To question it would be one thing but to make a statement that it is "notoriously phony" is another. Just because some people on another forum said it was fake doesn't make it the truth. I'm sure all those photoshop professionals did absolutely no research into where the original post came from. If they had they would have had the other photos to go along with it. Yes there is plenty of reason to doubt alot of pics that get posted on forum boards. We have all seen the pics of fish that supposedly weigh twice as much as they originally did. That kinds of ruins it for the honest folks out there.


----------



## JimmyMac (Feb 18, 2011)

jason454ci said:


> To question it would be one thing but to make a statement that it is "notoriously phony" is another. Just because some people on another forum said it was fake doesn't make it the truth. I'm sure all those photoshop professionals did absolutely no research into where the original post came from. If they had they would have had the other photos to go along with it. Yes there is plenty of reason to doubt alot of pics that get posted on forum boards. We have all seen the pics of fish that supposedly weigh twice as much as they originally did. That kinds of ruins it for the honest folks out there.

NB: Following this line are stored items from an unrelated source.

/-- R66, R181, R264, R434, R447: collectives, the end of an overlay load, and requests that a fabric port withdraws.
Where a rule leaves its reading open, the clauses follow the model's own (log 44, 45, 71, 88). -/
def Obligations.EngineEvents : Prop :=
  ∀ (s : State) (c : CoreIx) (i : Nat) (n : StrandId) (others : List (Nat × List Byte)),
    (∀ x, s.oldestColl i = some x →
      (x.compared = false → s.collReleased x = true →
        let broken := fun (t : State) =>
          (t.breakGroup x.group).record 16 16 19 0 COLLF 3 true false 0 (BitVec.ofNat 64 x.group)
        (s.allReached x = true → exec (.collectiveCompare i true) s =
          .next { s with colls := s.colls.set i { x with compared := true, since := s.now } }) ∧
        (1 < x.members.length →
          (s.allReached x = true ∨ x.members.any s.hub.absent = true → exec (.collectiveCompare i false) s = .next (broken s)) ∧
          (s.allReached x = false → x.members.any s.hub.absent = false → s.late x.since = true →
            exec (.collectiveCompare i false) s = .next (broken (s.collDown x))))) ∧
      (x.compared = true →
        let r := x.rank s.hub.module
        let own := x.lines (x.reads r).1 (x.reads r).2
        let u := own.foldl (fun t l => t.markDamaged l 0) (s.mergeLines (x.lines 0 (clSlices x.desc x.members.length * clLen x.desc)))
        let v : State := { u with colls := u.colls.eraseIdx i }
        (u.collPoisoned x own = false → x.supplied r others = true →
          exec (.collectiveComplete i false others) s =
            .next (((u.collResult x r others).foldl (fun t p => t.collWrite x own p.1 p.2) v).sendAdd .collective x.k 1)) ∧
        (1 < x.members.length → s.late x.since = true →
          (x.supplied r others = false → exec (.collectiveComplete i true others) s =
            .next ((v.collDown x).sendAdd .collective x.k (2 ^ 32))) ∧
          (x.supplied r others = true → exec (.collectiveComplete i true others) s =
            .next ((((u.collResult x r others).foldl (fun t p => t.collMixed x p.1 p.2) v).collDown x).sendAdd .collective x.k
              (2 ^ 32)))))) ∧
    (∀ o rest, (s.core c).ovl = o :: rest →
      let k := s.core c
      let ls := (segLines o.segs).map fun l => (o.src, l)
      (s.badLines ls = false →
        let u := s.mergeLines (segLines o.segs)
        exec (.overlayLoadEnd c) s = .next (u.setCore c { (u.core c).fulfil .q o.tok [.x o.d 0] with
          imem := putWords k.imem o.dest (u.readAt o.segs), ovl := rest }.forget)) ∧
      (s.ovlFault c o = true →
        let u := s.markAll ls (memInfo 0 0 false PX (4 * o.count))
        let v := (u.setCore c { u.core c with ovl := rest.filter fun x => x.tok < o.tok }).discard c o.mop
        exec (.overlayLoadEnd c) s = .next ((v.scrambleWords c o.dest o.count).trapWith c .q LOADF 0 0 (some 0) o.snap.strand.pc
          false (sget 0 k.imem o.snap.strand.pc)))) ∧
    (∀ m, (s.core c).mops[i]? = some m → exec (.fabricRequestWithdrawal c (.access i)) s = .next (s.withdrawAccess c m) ∧
      let info := fun defer => memInfo m.accNeed.1 m.space defer 0 m.len (plainFault LDOWN m.addr m.module)
      (2 ≤ m.space →
        ((m.module ≠ s.hub.module ∧ (m.space = 3 ∨ s.hub.absent m.module = false)) ∨
          (m.space = 2 ∧ m.module = s.hub.module ∧ s.dieDown (dieOf (sprCore m.addr)) = true) ∨
          (m.space = 3 ∧ s.counterDown m.addr = true)) →
        s.late m.sent = true → s.mayPerform c m = true →
        (m.posted = true → m.orphan = false → s.withdrawAccess c m = (s.act1 c m ((s.core c).defer m.strand 1 ⟨LDOWN, m.addr, info true⟩)).ldown
          c m.module false m.addr (info true)) ∧
        (m.posted = false → (s.core c).retires m = true → s.withdrawAccess c m =
          (s.ldown c m.module true m.addr (info false)).faultAt c m LDOWN m.addr (info false) none))) ∧
    exec (.fabricRequestWithdrawal c (.wait n)) s = .next (s.withdrawWait c n) ∧
    (∀ a, s.adds[i]? = some a → exec (.fabricRequestWithdrawal c (.add i)) s = .next (s.withdrawAdd i a)) ∧
    (∀ a, s.arrivals[i]? = some a → exec (.fabricRequestWithdrawal c (.line i)) s = .next (s.withdrawLine c i a))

Well I had seen the picture before, when I did it was considered phony by a number of people. I just assumed most cat guys had already seen it and labeled it phony. Little did I know the guy was a member of another site and there were multiple better photos of it, guess its not always safe to assume things.


----------



## JimmyMac (Feb 18, 2011)

TClark said:


> Can't even remember where I saw this, but thought ya-all might be WOW'd like I was.
> Sorry to have posted it.


It comes up in google images when searching "record blue cat". That is most likely where most people have seen it. 

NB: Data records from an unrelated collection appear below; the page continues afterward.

/-! ## Core.setStrand -/

@[simp] theorem setStrand_cycle (c : Core) (k : StrandId) (t : Strand) : (c.setStrand k t).cycle = c.cycle := by cases k <;> rfl
@[simp] theorem setStrand_seq (c : Core) (k : StrandId) (t : Strand) : (c.setStrand k t).seq = c.seq := by cases k <;> rfl
@[simp] theorem setStrand_queues (c : Core) (k : StrandId) (t : Strand) : (c.setStrand k t).queues = c.queues := by cases k <;> rfl
@[simp] theorem setStrand_joinmask (c : Core) (k : StrandId) (t : Strand) : (c.setStrand k t).joinmask = c.joinmask := by cases k <;> rfl
@[simp] theorem setStrand_sbcheck (c : Core) (k : StrandId) (t : Strand) : (c.setStrand k t).sbcheck = c.sbcheck := by cases k <;> rfl
@[simp] theorem setStrand_spsplit (c : Core) (k : StrandId) (t : Strand) : (c.setStrand k t).spsplit = c.spsplit := by cases k <;> rfl
@[simp] theorem setStrand_cyc (c : Core) (k : StrandId) (t : Strand) : (c.setStrand k t).cyc = c.cyc := by cases k <;> rfl
@[simp] theorem setStrand_ctx (c : Core) (k : StrandId) (t : Strand) : (c.setStrand k t).ctx = c.ctx := by cases k <;> rfl
@[simp] theorem setStrand_lineageLo (c : Core) (k : StrandId) (t : Strand) : (c.setStrand k t).lineageLo = c.lineageLo := by cases k <;> rfl
@[simp] theorem setStrand_lineageHi (c : Core) (k : StrandId) (t : Strand) : (c.setStrand k t).lineageHi = c.lineageHi := by cases k <;> rfl
@[simp] theorem setStrand_mprog (c : Core) (k : StrandId) (t : Strand) : (c.setStrand k t).mprog = c.mprog := by cases k <;> rfl
@[simp] theorem setStrand_tmiss (c : Core) (k : StrandId) (t : Strand) : (c.setStrand k t).tmiss = c.tmiss := by cases k <;> rfl
@[simp] theorem setStrand_tlooka (c : Core) (k : StrandId) (t : Strand) : (c.setStrand k t).tlooka = c.tlooka := by cases k <;> rfl
@[simp] theorem setStrand_tlookd (c : Core) (k : StrandId) (t : Strand) : (c.setStrand k t).tlookd = c.tlookd := by cases k <;> rfl
@[simp] theorem setStrand_demands (c : Core) (k : StrandId) (t : Strand) : (c.setStrand k t).demands = c.demands := by cases k <;> rfl
@[simp] theorem setStrand_demandNet (c : Core) (k : StrandId) (t : Strand) : (c.setStrand k t).demandNet = c.demandNet := by cases k <;> rfl
@[simp] theorem setStrand_vec (c : Core) (k : StrandId) (t : Strand) : (c.setStrand k t).vec = c.vec := by cases k <;> rfl
@[simp] theorem setStrand_fixed (c : Core) (k : StrandId) (t : Strand) : (c.setStrand k t).fixed = c.fixed := by cases k <;> rfl
@[simp] theorem setStrand_vars (c : Core) (k : StrandId) (t : Strand) : (c.setStrand k t).vars = c.vars := by cases k <;> rfl
@[simp] theorem setStrand_sprs (c : Core) (k : StrandId) (t : Strand) : (c.setStrand k t).sprs = c.sprs := by cases k <;> rfl
@[simp] theorem setStrand_mops (c : Core) (k : StrandId) (t : Strand) : (c.setStrand k t).mops = c.mops := by cases k <;> rfl
@[simp] theorem setStrand_popLog (c : Core) (k : StrandId) (t : Strand) : (c.setStrand k t).popLog = c.popLog := by cases k <;> rfl
@[simp] theorem setStrand_trapLog (c : Core) (k : StrandId) (t : Strand) : (c.setStrand k t).trapLog = c.trapLog := by cases k <;> rfl
@[simp] theorem setStrand_barrier (c : Core) (k : StrandId) (t : Strand) : (c.setStrand k t).barrier = c.barrier := by cases k <;> rfl
@[simp] theorem setStrand_gave (c : Core) (k : StrandId) (t : Strand) : (c.setStrand k t).gave = c.gave := by cases k <;> rfl
@[simp] theorem setStrand_replays (c : Core) (k : StrandId) (t : Strand) : (c.setStrand k t).replays = c.replays := by cases k <;> rfl
@[simp] theorem setStrand_seen (c : Core) (k : StrandId) (t : Strand) : (c.setStrand k t).seen = c.seen := by cases k <;> rfl
@[simp] theorem setStrand_latBy (c : Core) (k : StrandId) (t : Strand) : (c.setStrand k t).latBy = c.latBy := by cases k <;> rfl
@[simp] theorem setStrand_acc (c : Core) (k : StrandId) (t : Strand) : (c.setStrand k t).acc = c.acc := by cases k <;> rfl
@[simp] theorem setStrand_w0 (c : Core) (k : StrandId) (t : Strand) : (c.setStrand k t).w0 = c.w0 := by cases k <;> rfl
@[simp] theorem setStrand_w1 (c : Core) (k : StrandId) (t : Strand) : (c.setStrand k t).w1 = c.w1 := by cases k <;> rfl
@[simp] theorem setStrand_masks (c : Core) (k : StrandId) (t : Strand) : (c.setStrand k t).masks = c.masks := by cases k <;> rfl
@[simp] theorem setStrand_mpRows (c : Core) (k : StrandId) (t : Strand) : (c.setStrand k t).mpRows = c.mpRows := by cases k <;> rfl
@[simp] theorem setStrand_mpBytes (c : Core) (k : StrandId) (t : Strand) : (c.setStrand k t).mpBytes = c.mpBytes := by cases k <;> rfl
@[simp] theorem setStrand_lut (c : Core) (k : StrandId) (t : Strand) : (c.setStrand k t).lut = c.lut := by cases k <;> rfl
@[simp] theorem setStrand_arr (c : Core) (k : StrandId) (t : Strand) : (c.setStrand k t).arr = c.arr := by cases k <;> rfl
@[simp] theorem setStrand_run (c : Core) (k : StrandId) (t : Strand) : (c.setStrand k t).run = c.run := by cases k <;> rfl
@[simp] theorem setStrand_tiles (c : Core) (k : StrandId) (t : Strand) : (c.setStrand k t).tiles = c.tiles := by cases k <;> rfl
@[simp] theorem setStrand_pad (c : Core) (k : StrandId) (t : Strand) : (c.setStrand k t).pad = c.pad := by cases k <;> rfl
@[simp] theorem setStrand_padPoison (c : Core) (k : StrandId) (t : Strand) : (c.setStrand k t).padPoison = c.padPoison := by cases k <;> rfl
@[simp] theorem setStrand_padDamaged (c : Core) (k : StrandId) (t : Strand) : (c.setStrand k t).padDamaged = c.padDamaged := by cases k <;> rfl
@[simp] theorem setStrand_imem (c : Core) (k : StrandId) (t : Strand) : (c.setStrand k t).imem = c.imem := by cases k <;> rfl
@[simp] theorem setStrand_loaded (c : Core) (k : StrandId) (t : Strand) : (c.setStrand k t).loaded = c.loaded := by cases k <;> rfl
@[simp] theorem setStrand_header (c : Core) (k : StrandId) (t : Strand) : (c.setStrand k t).header = c.header := by cases k <;> rfl
@[simp] theorem setStrand_ovl (c : Core) (k : StrandId) (t : Strand) : (c.setStrand k t).ovl = c.ovl := by cases k <;> rfl
@[simp] theorem setStrand_mbox (c : Core) (k : StrandId) (t : Strand) : (c.setStrand k t).mbox = c.mbox := by cases k <;> rfl
@[simp] theorem setStrand_work (c : Core) (k : StrandId) (t : Strand) : (c.setStrand k t).work = c.work := by cases k <;> rfl
@[simp] theorem setStrand_loading (c : Core) (k : StrandId) (t : Strand) : (c.setStrand k t).loading = c.loading := by cases k <;> rfl
@[simp] theorem setStrand_welt (c : Core) (k : StrandId) (t : Strand) : (c.setStrand k t).welt = c.welt := by cases k <;> rfl
@[simp] theorem setStrand_awlq (c : Core) (k : StrandId) (t : Strand) : (c.setStrand k t).awlq = c.awlq := by cases k <;> rfl
@[simp] theorem setStrand_deferred (c : Core) (k : StrandId) (t : Strand) : (c.setStrand k t).deferred = c.deferred := by cases k <;> rfl
@[simp] theorem setStrand_traps (c : Core) (k : StrandId) (t : Strand) : (c.setStrand k t).traps = c.traps := by cases k <;> rfl
@[simp] theorem setStrand_asid (c : Core) (k : StrandId) (t : Strand) : (c.setStrand k t).asid = c.asid := by cases k <;> rfl
@[simp] theorem setStrand_root (c : Core) (k : StrandId) (t : Strand) : (c.setStrand k t).root = c.root := by cases k <;> rfl
@[simp] theorem setStrand_preq (c : Core) (k : StrandId) (t : Strand) : (c.setStrand k t).preq = c.preq := by cases k <;> rfl
@[simp] theorem setStrand_acted (c : Core) (k : StrandId) (t : Strand) : (c.setStrand k t).acted = c.acted := by cases k <;> rfl
@[simp] theorem setStrand_lost (c : Core) (k : StrandId) (t : Strand) : (c.setStrand k t).lost = c.lost := by cases k <;> rfl
@[simp] theorem setStrand_yielded (c : Core) (k : StrandId) (t : Strand) : (c.setStrand k t).yielded = c.yielded := by cases k <;> rfl
@[simp] theorem setStrand_frozen (c : Core) (k : StrandId) (t : Strand) : (c.setStrand k t).frozen = c.frozen := by cases k <;> rfl
@[simp] theorem setStrand_dispatched (c : Core) (k : StrandId) (t : Strand) : (c.setStrand k t).dispatched = c.dispatched := by cases k <;> rfl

No reason to be sorry, especially with the additional pictures posted by Joey. I'm glad this thread was started as I found an old pic I thought was fake, to actually be legit, lol.


----------



## catfishhunterjames (Mar 29, 2010)

Thank for the more picture I believe it real now you can see the wave that the fish makes. I never had a fish that was completely still like the first pictures.


----------



## monsterKAT11 (Jun 20, 2004)

TClark said:


> Can't even remember where I saw this, but thought ya-all might be WOW'd like I was.
> Sorry to have posted it.


No need to apologize, every time someone reposts, someone new gets to see it!


----------